Local edition: As I’ve highlighted a couple of times. I’m only able to post english-speaking news (since that’s the language I understand). This means that whatever news I post from non-english speaking countries will have to be so newsworthy that they are posted in global media outlets. This is not good enough. So I’m working on a concept to do a local version of the Weekly Climate. But for this I need more support (and to begin with volunteers in non-english speaking countries).
Podcast: I feel like the podcast as it is right now could do more. I haven’t yet found climate news podcast that I keep on being dependent on. I think there’s a hole there.
These are of course not set in stone and I can’t guarantee that I will do them, but these projects are whats in the works. But it’s also clear that I can’t do any of them without being able to get more people onboard. So that’s one of the primary motivations for going paid.
What will it mean for the newsletter that it will be paid?
You may already have noticed one change. This morning you received two newsletters: “The Brief” and one titled as I regularly title them (in the following referred to as “The Long One”)

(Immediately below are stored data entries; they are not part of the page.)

/-- Where no request stands, the driver finds no outcome but one it awaits (R163). -/
theorem State.PortsSound.driverStep_goes_on (h : s.PortsSound) (hr : s.requests = []) : ∃ t, driverStep s = .next t := by
  have port := h.port
  unfold State.portFits at port
  split at port
  case h_1 ha => exact ⟨_, driverStep_rest s ha⟩
  case h_2 ha => exact ⟨_, driverStep_build s ha⟩
  case h_3 ha => exact ⟨_, driverStep_listen s ha⟩
  case h_4 ha =>
    rw [driverStep_awaitPacket s ha]
    obtain ⟨-, hn⟩ | ⟨r, hr', -⟩ | ⟨o, -, ho, hk⟩ := port
    · exact ⟨_, driverTakePacket_none s hn⟩
    · cases hr.symm.trans hr'
    · obtain ⟨p, rfl⟩ := OpOutcome.eq_packet hk
      exact ⟨_, driverTakePacket_packet s p ho⟩
  case h_5 ha =>
    rw [driverStep_awaitParse s ha]
    obtain ⟨-, hn⟩ | ⟨r, hr', -⟩ | ⟨o, -, ho, hk⟩ := port
    · exact ⟨_, driverTakeParse_none s hn⟩
    · cases hr.symm.trans hr'
    · exact driverTakeParse_goes_on o ho hk

end

end Sys2Proof.Machine

namespace Sys2Proof.Proofs

open Sys2Proof Sys2Proof.Machine

/-- Settles O49: one lemma for each of the three kinds of step. -/
theorem stepsKeepTheInvariant : Obligations.StepsKeepTheInvariant := by
  intro s t h hs
  obtain ⟨-, rfl⟩ | ⟨r, i, -, hr, -, hd, he⟩ | ⟨-, hr, hd⟩ := step_next s t hs
  · exact h.blockReset
  · exact h.exec r i hr hd he
  · exact h.driverStep hr hd

/-- Settles O50: a reset lands, the request that stands alone is sound and is answered, or the driver moves. -/
theorem driverKeepsTheContract : Obligations.DriverKeepsTheContract := by
  intro s h
  cases hp : s.resetPending with
  | true => exact ⟨_, step_reset s hp⟩
  | false =>
    obtain hr | ⟨r, i, hr, hn, hd, hw⟩ := h.portsSound.requests_cases
    · rw [step_driver s hp hr]
      exact h.portsSound.driverStep_goes_on hr
    · rw [step_block s r i hp hr hn hd]
      exact ⟨_, exec_concludes i s hw fun _ => h.table⟩

end Sys2Proof.Proofs
end

section
/-! PROOF. The transitions of a session (spec/43_session_controller.md R154 to R164). Sending a packet is three steps, whatever the
packet (`runs_send`); every other transition is one step. -/

namespace Sys2Proof.Machine

open Sys2Proof

section
variable (s : State)

/-! ### One step -/

theorem State.answered.result_eq {s : State} {o : OpOutcome} (h : s.answered o) : s.result = some o := by
  obtain ⟨-, -, hresult, -⟩ := h
  exact hresult

theorem State.quiet.result_eq {s : State} (h : s.quiet) : s.result = none := by
  obtain ⟨-, -, hresult, -⟩ := h
  exact hresult

theorem State.quiet.requests_eq {s : State} (h : s.quiet) : s.requests = [] := by
  obtain ⟨-, hrequests, -, -⟩ := h
  exact hrequests

theorem step_rest (h : s.quiet) (ha : s.driver.act = .rest) : step s = .next (driverRest s) := by
  rw [step_of_quiet s h, driverStep_rest s ha]

theorem step_build (h : s.quiet) (ha : s.driver.act = .build) : step s = .next (driverBuild s) := by
  rw [step_of_quiet s h, driverStep_build s ha]

theorem step_listen (h : s.quiet) (ha : s.driver.act = .listen) : step s = .next (driverListen s) := by
  rw [step_of_quiet s h, driverStep_listen s ha]

theorem step_takePacket (p : List Byte) (h : s.answered (.ok (.packet p))) (ha : s.driver.act = .awaitPacket) :
    step s = .next (s.takeResult.transmit p) := by
  rw [step_of_answered s _ h, driverStep_awaitPacket s ha, driverTakePacket_packet s p h.result_eq]

/-- The packet is written (R154 to R160). -/
theorem step_write (p : List Byte) (h : s.answered (.ok (.packet p))) (ha : s.driver.act = .awaitPacket)
    (hs : s.writeSucceeds) :
    step s = .next { s.takeResult with transport := s.transport.wrote p, driver := s.driver.written } := by
  rw [step_takePacket s p h ha, State.transmit_done s.takeResult p hs]
  rfl

theorem step_ack (k : CommandKind) (h : s.answered (.ok (.response k .ack))) (ha : s.driver.act = .awaitParse)
    (hk : s.driver.phase.awaited = some k) : step s = .next (driverAck s.takeResult) := by
  rw [step_of_answered s _ h, driverStep_awaitParse s ha, driverTakeParse_ack s k h.result_eq hk]

theorem step_nack (k : CommandKind) (code : Byte) (h : s.answered (.ok (.response k (.nack code))))
    (ha : s.driver.act = .awaitParse) (hk : s.driver.phase.awaited = some k) :
    step s = .next (driverNack code s.takeResult) := by
  rw [step_of_answered s _ h, driverStep_awaitParse s ha, driverTakeParse_nack s k code h.result_eq hk]
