-- ==== Sys2Proof/Decode.lean ====
section
/-! DEFINITION. The command decoder, total on 12-bit words (30_encoding.md R81), and after it the encoder; the opcode map as a table
(R72); the decoder as the host's opcode-table check calls it. -/

namespace Sys2Proof

/-- Why a word is no command: the two classes of reserved encodings (R74). -/
inductive Reserved where
  /-- (a) `op` names no command: `fn` = 0 or `rsv` = 1. -/
  | reservedOp
  /-- (b) BEGIN or END with `arg` not 0x00. -/
  | nonzeroArg
deriving DecidableEq, Repr

/-- `op` = `cmd[11:8]` (R71). -/
def opOf (w : CmdWord) : BitVec 4 := w.extractLsb' 8 4

/-- `arg` = `cmd[7:0]` (R71, R73). -/
def argOf (w : CmdWord) : BitVec 8 := w.extractLsb' 0 8

/-- The four fields of a word (R71). -/
def fieldsOf (w : CmdWord) : CmdFields :=
  ⟨w.extractLsb' 11 1, w.extractLsb' 10 1, w.extractLsb' 8 2, w.extractLsb' 0 8⟩

/-- A command without operand: `arg` must be 0x00 (R71, R74). -/
def bareCommand (i : Instr) (arg : BitVec 8) : Except Reserved Instr :=
  if arg = 0#8 then .ok i else .error .nonzeroArg

/-- The command a word is, or why it is none (R72, R74, R81). -/
def decode (w : CmdWord) : Except Reserved Instr :=
  if opOf w = 0x1#4 then bareCommand .encBegin (argOf w)
  else if opOf w = 0x2#4 then .ok (.encByte (argOf w))
  else if opOf w = 0x3#4 then bareCommand .encEnd (argOf w)
  else if opOf w = 0x9#4 then bareCommand .decBegin (argOf w)
  else if opOf w = 0xA#4 then .ok (.decSym (argOf w))
  else if opOf w = 0xB#4 then bareCommand .decEnd (argOf w)
  else .error .reservedOp

/-- `decode_cmd : BitVec 12 -> Option Command` of R81. -/
def decodeCmd (w : CmdWord) : Option Instr := (decode w).toOption

/-- The word made of four fields, `{eng, rsv, fn, arg}` (R71). -/
def wordOfFields (f : CmdFields) : CmdWord := f.eng ++ f.rsv ++ f.fn ++ f.arg

/-- The word of a command (R72). -/
def encode (i : Instr) : CmdWord := wordOfFields i.fields

/-- One row of the opcode map (R72). -/
structure OpcodeRow where
  mnemonic : String
  pattern : CmdWord
  mask : CmdWord
deriving DecidableEq, Repr

/-- The opcode map, row by row (R72). -/
def opcodeTable : List OpcodeRow :=
  [⟨"ENC_BEGIN", 0x100#12, 0xFFF#12⟩, ⟨"ENC_BYTE", 0x200#12, 0xF00#12⟩, ⟨"ENC_END", 0x300#12, 0xFFF#12⟩,
   ⟨"DEC_BEGIN", 0x900#12, 0xFFF#12⟩, ⟨"DEC_SYM", 0xA00#12, 0xF00#12⟩, ⟨"DEC_END", 0xB00#12, 0xFFF#12⟩]

/-- `w` is the command of a row exactly when `(w & mask) = match` (R72). -/
def matchesRow (w : CmdWord) (r : OpcodeRow) : Bool := w &&& r.mask == r.pattern

/-- The 12-bit word that `nbits` bits of a table number spell, if the number fits the command port (R70). -/
def tableWord (nbits w : Nat) : Option CmdWord :=
  if w % 2 ^ nbits < 4096 then some (BitVec.ofNat 12 (w % 2 ^ nbits)) else none

/-- The command the decoder reads from an opcode-table number (the host's check). -/
def decodeTableWord (nbits w : Nat) : Option Instr :=
  match tableWord nbits w with
  | some c => decodeCmd c
  | none => none

end Sys2Proof
end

The Brief contains only this intro section, “News you can’t miss” and a couple of important sections from the rest of the newsletter. It won’t be narrated but it will always be free.
The Long One is the one you’ve been receiving for free this whole time. It will be narrated as always.
Paid subscribers will also receive any deep dives that I manage to do. Paid subscribers will get both The Brief and The Long One.
All existing newsletters will remain free.
As for the price. If you don’t get 1.25$ worth of something from each newsletter, whether I’ve saved you time or you learned something, then I don’t think this newsletter is doing what it should do. Therefore, the starting price for paid members is 5$/month. You can choose to pay me more and if you do you will be mentioned on my about page along with a little sentence or link of your choosing (with my full right to change it if it’s abusive etc). More info on both memberships on the subscription page. Right now if you subscribe within the next two weeks you get a 20% discount.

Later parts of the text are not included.